Nelson B Bolyard wrote:
> Ian G wrote, On 2008-10-20 19:24:
> 
>> There are possibilities.  One is the server-side self-signed certs,
>> which would generally prefer KCM to be useful, so add Petnames.
>> This is ok for small sites, small communities, but valuable there as
>> compromised boxes are a pain.
> 
> The Debian OpenSSL fiasco caused the creation of 3*65536 bad keys of
> each and every conceivable size (e.g., 1024 bit, 1025 bit, 1026 bit ...).
> A file was created that contained all those keys for two popular sizes,
> 1024 bit and 2048 bit, and when compressed, that file is about the size
> of the entire browser download.
> 
> It is widely agreed that, since KCM has no central revocation facility,


KCM is not central, period.  Talking about revocation is a strawman.
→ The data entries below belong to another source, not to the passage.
/-- 15 R314, R315, R317, R326 to R328; 16 R336 to R338, R345, R346; 17 R358 to R361; 05 R134, R143, R144: what each engine command leaves when it is performed with no cause met: a copy its
bytes at their destinations; a collective its result, its contribution sent to the ranks that consume it; an optimiser step over one block the new weights and momenta; a lookup its
query records; a sketch the cells of the set; an exchange the peer's sketch, the local one sent; a peel the queue of its elements, complete or not. Then the command ends, once what it
sent is acknowledged. -/
def Obligations.CommandsPerformed : Prop :=
  (∀ (s u : State) (tid : BitVec 9) (n : Nat) (c : Cmd), s.pend = [] → u.memLost = [] →
     s.cmds.find? (fun o => o.isOf tid.toNat c.ctx n) = some c → c.op ≠ .finish → c.op ≠ .final →
     let r := c.record
     (c.ctx = 0 →
       (cpBad r = true → s.Performs s (.copyCommandPerformed tid n) c (if cpRec r % 32 = 0 then cpRec r else 0) (Done.malformed 1)) ∧
       ∀ (nest : List Byte) (m : State) (gs : List SegT), cpBad r = false →
         (if cpDims r = 0 then nest = [] ∧ m = s else if c.extra ≠ [] then nest = c.extra ∧ m = s else s.engineRead c (cpNest r) (24 * cpDims r) = (.ok nest, m)) → nestBad (cpDims r) nest = false →
         let ds := cpAllDims r nest
         let total := cpTotal r ds
         ∀ b, m.boardFor c (cpTouch r ds) = some b → b.planSegs (b.cmdWho c) (cpSegs r ds) [] = ((gs, none, false), u) → (2 ^ 20 < total → u.cmdLeave c.tid c.ctx c.num = true) →
         segsOverlap gs = false → u.Free c (gs.flatMap fun g => [(⟨g.seg.src, g.seg.n⟩, g.sp), (⟨g.seg.dst, g.seg.n⟩, g.dp)]) →
         s.Performs (gs.foldl (fun (y : State) g => y.putBytes g.dp.pa (u.bytes g.sp.pa g.seg.n)) u) (.copyCommandPerformed tid n) c (cpRec r) (Done.ok total)) ∧
     (c.ctx = 1 → ∀ (ms : List CollMember) (m : State) (src dst : List (Piece × Phys)), coRec r % 32 = 0 → s.collBad c.op r = false →
       membersCover r ms = true → (∀ x ∈ ms, x.agrees = true ∧ x.fail = 0) → s.cmdLeave c.tid c.ctx c.num = true →
       s.plan (s.cmdWho c) .load (pagesOf (coSrc r) (coN r * collWidth c.op r)) [] = (⟨src, none, false⟩, m) →
       m.planWrite c (coDst r) (collSpan c.op r) = (⟨dst, none, false⟩, u) → u.Free c (src ++ dst) →
       let own := src.flatMap fun p => u.bytes p.2.pa p.1.n
       let out := collOut c.op r (ranksOf r ⟨own, c.fcs⟩ ms)
       let done : Done := { Done.ok (collCount c.op r) with flg := out.2 }
       let peers := (consumers c.op r).map (coMem r)
       (∀ dev ∈ peers, u.reaches dev = true) →
       let v := (peers.foldl (fun (y : State) dev => y.share c dev (recField r 0x20 4) own) u).laid dst (out.1.take (collWrites c.op r))
       (peers = [] → s.Performs v (.collectivePerformed tid n ms) c (coRec r) done) ∧
       (peers ≠ [] → Completes (.collectivePerformed tid n ms) s fun t => v.Awaits t c (coRec r) done)) ∧
     (c.ctx = 2 →
       (opBad r = false → opN r = 0 → s.Performs s (.nmoptPerformed tid n) c (opRec r) (Done.ok 0)) ∧
       ∀ (v w : State) (wt gr mo : OptArr), opBad r = false → opN r ≠ 0 → opN r ≤ 1024 → opMoment r = false → opWb r = 0 →
         s.optPlan c .near (opW r) 4 (opN r) = ((wt, none, false), v) → v.optPlan c .near (opG r) 4 (opN r) = ((gr, none, false), w) →
         w.optPlan c .near (opM r) 4 (opN r) = ((mo, none, false), u) →
         let js := List.range (opN r)
         let codes (a : OptArr) : List Nat := js.map fun j => leNat (u.bytes (a.at_ j) 4)
         let step := optBlock r (codes gr) (codes wt) (codes mo) []
         let put (y : State) (a : OptArr) (l : List Nat) : State := (List.zip js l).foldl (fun (y : State) e => y.putBytes (a.at_ e.1) (leBytes 4 e.2)) y
         let y := put (put u wt (step.1.map fun x => code32 x.w)) mo (step.1.map fun x => code32 x.m)
         s.Performs (if opGz r then put y gr (js.map fun _ => 0) else y) (.nmoptPerformed tid n) c (opRec r) { Done.ok (opN r) with flg := step.2 }) ∧
     (c.ctx = 3 → s.memLost = [] →
       let f (j : Nat) : Nat := ((c.words[j]?).getD 0).toNat
       let base := scratchBase (s.physPair (pairOf c.tid)) + (f 0 - localWin)
       let size := 4 * pkDv r + 8 * pkKn r
       s.cmdWaits c base (64 + f 5 * pkRs r) = false →
       s.Performs ((c.words.drop 6).zipIdx.foldl (fun (y : State) e =>
         y.putBytes (base + 64 + e.1.toNat * pkRs r) ((c.extra.drop (e.2 * size)).take size)) s)
         (.pklookPerformed tid n) c (f 0) ⟨f 1, f 2, 0, 0, BitVec.ofNat 5 (f 3), f 4, f 5⟩) ∧
     (c.ctx = 4 →
       let k := c.skSize
       let bytes := skBytes k
       (∀ (m y : State) (loc : Area) (ps : List (Piece × Phys)) (e : Nat), c.op = .skbuild → skRecBad .skbuild r = false → k ≠ 0 → setBad c.extra = false →
         s.planArea c .store (skLoc r) bytes = ((loc, none, false), m) →
         m.plan (m.cmdWho c) .load (pagesOf (setBase c.extra) (setCount c.extra * setEsz c.extra)) [] = (⟨ps, none, false⟩, u) → u.Free c ps →
         ((List.range (skCells k)).foldl (fun (y : State) i => y.areaPut loc (32 + 24 * i) (leBytes 24 0)) u).skInsertAll c loc k ps []
           (setCount c.extra) 0 0 = (y, setCount c.extra, e, none) →
         s.Performs (y.areaPut loc 0 (skHeader k (setTag c.extra) e)) (.skbuildPerformed tid n) c (skRec r) (Done.ok (setCount c.extra))) ∧
       (∀ (m w : State) (hd loc rem : Area) (h b x : List Byte), c.op = .skxchg → skRecBad .skxchg r = false → k ≠ 0 → s.skReaches (skPeer r) = true →
         s.planArea c .load (skLoc r) 32 = ((hd, none, false), m) → m.areaRead hd = .ok h → hdrBad h = false → recField h 0 1 = k →
         hdrBad b = false → recField b 0 1 = k → recField b 4 4 = recField h 4 4 → b.length = bytes →
         m.skBehind c (recField h 4 4) = false →
         m.planArea c .load (skLoc r) bytes = ((loc, none, false), w) → w.planArea c .store (skRem r) bytes = ((rem, none, false), u) →
         u.areaRead loc = .ok x →
         Completes (.skxchgPerformed tid n (.sketch b)) s fun t =>
           ((u.share c (skPeer r) (recField x 4 4) x).laid rem.ps b).Awaits t c (skRec r) (Done.ok bytes)) ∧
       (∀ (a m v w z : State) (h1 h2 loc lo rem dq : Area) (b1 b2 lb rb : List Byte), c.op = .skpeel → skRecBad .skpeel r = false → k ≠ 0 →
         s.cmdLeave c.tid c.ctx c.num = true →
         s.planArea c .load (skLoc r) 32 = ((h1, none, false), a) → a.planArea c .load (skRem r) 32 = ((h2, none, false), m) →
         m.areaRead h1 = .ok b1 → m.areaRead h2 = .ok b2 → hdrBad b1 = false → hdrBad b2 = false → recField b1 0 1 = k → recField b2 0 1 = k →
         recField b1 4 4 = recField b2 4 4 →
         m.planArea c .load (skLoc r) bytes = ((lo, none, false), v) → v.planArea c .store (skLoc r) bytes = ((loc, none, false), w) →
         w.planArea c .load (skRem r) bytes = ((rem, none, false), z) → z.planArea c .store (skDq r) (24 * skCells k) = ((dq, none, false), u) →
         u.areaRead loc = .ok lb → u.areaRead rem = .ok rb →
         let p := peelOf k lb rb
         let y := p.2.zipIdx.foldl (fun (y : State) e =>
           y.areaPut dq (24 * e.2) (leBytes 8 e.1.1.toNat ++ leBytes 8 e.1.2.1.toNat ++ leBytes 8 e.1.2.2)) u
         let y := p.1.zipIdx.foldl (fun (y : State) e => y.areaPut loc (32 + 24 * e.2) e.1.bytes) y
         s.Performs y (.skpeelPerformed tid n) c (skRec r) (match p.1.findIdx? fun x => !x.isEmpty with
           | none => Done.ok p.2.length
           | some i => ⟨p.2.length, 10, 0, 0, 0, (skLoc r + 32 + 24 * i) % 2 ^ 64, p.2.length + 1⟩)))) ∧
  (∀ (s : State) (tid : BitVec 9) (n : Nat) (c : Cmd) (crec : Nat) (d : Done) (ms : List CollMember) (peer : SkPeer),
     s.cmds.find? (fun o => o.isOf tid.toNat c.ctx n) = some c → c.op = .finish → c.extra = d.bytes c.num →
     c.words = [w64 crec, if d.short then 1 else 0] → crec < 2 ^ 64 → s.cmdAcked c = true →
     let ends (i : Instr) : Prop :=
       (crec = 0 → Completes i s fun t => s.Ends t c none d) ∧
       ∀ (x : Phys) (w : State), crec ≠ 0 → s.translate (s.cmdWho c) crec 32 .store = (.ok x, w) → x.isOutbound = false →
         w.cmdWaits c x.pa 32 = false → w.memLost = [] → Completes i s fun t => w.Ends t c (some x.pa) d
     (c.ctx = 0 → ends (.copyCommandPerformed tid n)) ∧ (c.ctx = 1 → ends (.collectivePerformed tid n ms)) ∧
     (c.ctx = 2 → ends (.nmoptPerformed tid n)) ∧ (c.ctx = 3 → ends (.pklookPerformed tid n)) ∧
     (c.ctx = 4 → ends (.skbuildPerformed tid n) ∧ ends (.skxchgPerformed tid n peer) ∧ ends (.skpeelPerformed tid n)))
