-- ==== Sys2Proof/Laws/PerInstr.lean ====
section
/-! SUPPORT. Every instruction's word decodes to it: one lemma for each constructor. -/

section

set_option Elab.async false
set_option linter.unusedSimpArgs false

namespace Sys2Proof

/-! ## Fields of a word -/

theorem cat_left {n m : Nat} (k : Nat) (a : BitVec n) (b : BitVec m) (s l : Nat) (h1 : m ≤ s) (h2 : s + l ≤ k) :
    (cat k a b).extractLsb' s l = a.extractLsb' (s - m) l := by
  apply BitVec.eq_of_getLsbD_eq
  intro i hi
  have e : ((a.toNat <<< m) ||| b.toNat).testBit (s + i) = a.toNat.testBit (s - m + i) := by
    have hb : b.toNat.testBit (s + i) = false :=
      Nat.testBit_lt_two_pow (Nat.lt_of_lt_of_le b.isLt (Nat.pow_le_pow_right (by decide) (by omega)))
    rw [Nat.testBit_or, hb, Nat.testBit_shiftLeft, Bool.or_false]
    have : decide (s + i ≥ m) = true := by simp; omega
    rw [this, Bool.true_and]
    congr 1
    omega
  have d : decide (s + i < k) = true := by simp; omega
  simp only [BitVec.getLsbD_extractLsb', cat, BitVec.getLsbD_ofNat, e, d, Bool.true_and]
  rfl

theorem cat_right {n m : Nat} (k : Nat) (a : BitVec n) (b : BitVec m) (s l : Nat) (h1 : s + l ≤ m) (h2 : s + l ≤ k) :
    (cat k a b).extractLsb' s l = b.extractLsb' s l := by
  apply BitVec.eq_of_getLsbD_eq
  intro i hi
  have e : ((a.toNat <<< m) ||| b.toNat).testBit (s + i) = b.toNat.testBit (s + i) := by
    rw [Nat.testBit_or, Nat.testBit_shiftLeft]
    have : decide (s + i ≥ m) = false := by simp; omega
    rw [this, Bool.false_and, Bool.false_or]
  have d : decide (s + i < k) = true := by simp; omega
  simp only [BitVec.getLsbD_extractLsb', cat, BitVec.getLsbD_ofNat, e, d, Bool.true_and]
  rfl

theorem ex_self {n : Nat} (a : BitVec n) : a.extractLsb' 0 n = a := by
  apply BitVec.eq_of_getLsbD_eq
  intro i hi
  simp [hi]

namespace Laws.Encodes

/-- A well-formed instruction's word decodes to it, in tile mode for the instructions of that mode alone, else in vector mode. -/
def Statement (i : Instr) : Prop := i.wf = true → ∀ w, encode i = some w → decodeWord i.inTile w = .ok i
> the only way to effectively handle revocation is for individual KCM
> clients and servers, which is to say, users, to download those enormous
> files of bad keys, and check their sets of trusted keys against those
> files.  Tools for doing that are available to SSH users now.  Users who
> don't do that, who don't download and use those enormous compromised key
> lists (CKLs) and their checking programs, will be forever vulnerable to
> those compromised keys.


What's your point?  Sounds to me like most of the last 1000 security
bugs.  Patch it, or remain vulnerable?

It seems like you are searching for any reason to stick that stake
in the heart of KCM.  Problem is, it has to be an honest stake;  the
concept doesn't care if you don't like it.


> Further, new KCM keys should be tested against those files before being
> added to the user's trusted list.  This has given rise to the proposal
> to add code to do that to the browser.  But the prospect of adding such
> enormous CKLs to browser downloads seems to be unacceptable to nearly
> everyone in Mozilla land.


What has this got to do with KCM?  Is KCM being used to create keys
now?  Or are you saying that the KCM module has to now test all the
PKI keys too?


> I think that says that KCM really must be
> relegated to the uses that really don't care about MITM, not even in the
> least tiny little bit.


Nelson, you sound really bitter about this.  SSH has protected
people for a decade or more.  If you can't see why that is, well,
perhaps you can at least see that people are not abandoning it, and
it will be protecting for another decade.


> Personally, I have no such uses.  I have no need for encryption that is
> vulnerable to MITM, but evidently lots of people think they do.


If your choice is to pay that cost, yourself, that's fine.  Just be
careful that you are not one of the ones who dictate to others how
much they will pay for your choices.